__AIM OF THE EXERCISE__. Return exactly the lines below, starting with the one that has "R144, 4: the" and going on through the one that has "let coeffs := (List.range".

__Stored items__.
-*-

/-- R141: a basis set's content. -/
def basisContent (source n : Nat) (groups currents : List Nat) (tref : List Int) (dir coeffs label : List Byte)
    (resp : List (List Nat)) (dark : List Int) (attr : List Nat) : List Byte :=
  let t := groups.length
  let h := le 4 0x4B424153 ++ le 2 1 ++ le 1 t ++ le 1 source ++ le 4 n ++
    (List.range 6).flatMap (fun i => le 1 (groups.getD i 255)) ++ le 2 0 ++
    (List.range 6).flatMap (fun i => le 2 (currents.getD i 0)) ++ (List.range 32).flatMap (fun g => sle 2 (tref.getD g 0)) ++
    dir ++ slice coeffs 0 2048 ++ slice label 0 16 ++ List.replicate 1420 0
  let body := pad4 (resp.flatMap (fun l => l.flatMap (le 2)) ++ dark.flatMap (sle 2) ++ attr.flatMap (le 1))
  h ++ le 4 (crc32 h) ++ body ++ le 4 (crc32 body)

/-- R144, 4: the attribute byte of pixel `i` (number `x`) of channel `n`. -/
def State.measureAttr (s : State) (m : Measure) (n i x : Nat) : Nat :=
  let e := s.activeEntry n i
  let cls := eClass e * 16
  if m.skipped.contains n then cls + 8 + 4
  else if kept e then cls + eRepl e
  else if m.darkBad.contains x || m.bad.any (fun l => l.contains x) then cls + 8 + m.par.repl
  else cls

/-- R144: the measured set. -/
def State.measured (s : State) (m : Measure) : List Byte :=
  let act := (s.bank s.activeBank).bytes
  let skipPx := s.mapSlices.flatMap (fun (n, o, len) => if m.skipped.contains n then [(o, len)] else [])
  let out := fun (x : Nat) => skipPx.any (fun (o, len) => o ≤ x && x < o + len)
  let resp := m.resp.map (fun l => l.mapIdx (fun x v => if out x then 0 else v))
  let dark := s.mapSlices.flatMap (fun (n, o, len) => (List.range len).map (fun i =>
    if m.skipped.contains n then eDark (s.activeEntry n i) else m.dark.getD (o + i) 0))
  let attr := s.mapSlices.flatMap (fun (n, o, len) => (List.range len).map (fun i => s.measureAttr m n i (o + i)))
  let coeffs := (List.range 64).flatMap (fun n => if s.named n && s.activeGives n then slice act (600 + 32 * n) 32 else List.replicate 32 0)
  basisContent 2 s.mapPx m.groups m.currents ((List.range 32).map (fun g => meanTemp m.tempSum m.tempN g 0))
    (directory s.named s.activePx 1) coeffs [] resp dark attr

/-- R144, 5: channel `n` fails table `i`. -/
def Measure.fails (m : Measure) (o len i : Nat) : Bool :=
  let bad := (union m.darkBad (m.bad.getD i [])).filter (fun x => o ≤ x && x < o + len)
  let med := lowerMedian ((((m.resp.getD i []).drop o).take len).map Int.ofNat)
  decide (m.par.maxDef < bad.length) || decide (med < m.par.minWhite)

/-- A measurement fails. -/
def State.measureFail (s : State) (m : Measure) : State := ((s.wr 0x4200 5 7).captureOver m.begun).raise1 851 0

-*-

__RESPONSE BELOW__.
/-- R144, 4: the attribute byte of pixel `i` (number `x`) of channel `n`. -/
def State.measureAttr (s : State) (m : Measure) (n i x : Nat) : Nat :=
  let e := s.activeEntry n i
  let cls := eClass e * 16
  if m.skipped.contains n then cls + 8 + 4
  else if kept e then cls + eRepl e
  else if m.darkBad.contains x || m.bad.any (fun l => l.contains x) then cls + 8 + m.par.repl
  else cls

/-- R144: the measured set. -/
def State.measured (s : State) (m : Measure) : List Byte :=
  let act := (s.bank s.activeBank).bytes
  let skipPx := s.mapSlices.flatMap (fun (n, o, len) => if m.skipped.contains n then [(o, len)] else [])
  let out := fun (x : Nat) => skipPx.any (fun (o, len) => o ≤ x && x < o + len)
  let resp := m.resp.map (fun l => l.mapIdx (fun x v => if out x then 0 else v))
  let dark := s.mapSlices.flatMap (fun (n, o, len) => (List.range len).map (fun i =>
    if m.skipped.contains n then eDark (s.activeEntry n i) else m.dark.getD (o + i) 0))
  let attr := s.mapSlices.flatMap (fun (n, o, len) => (List.range len).map (fun i => s.measureAttr m n i (o + i)))
  let coeffs := (List.range 64).flatMap (fun n => if s.named n && s.activeGives n then slice act (600 + 32 * n) 32 else List.replicate 32 0)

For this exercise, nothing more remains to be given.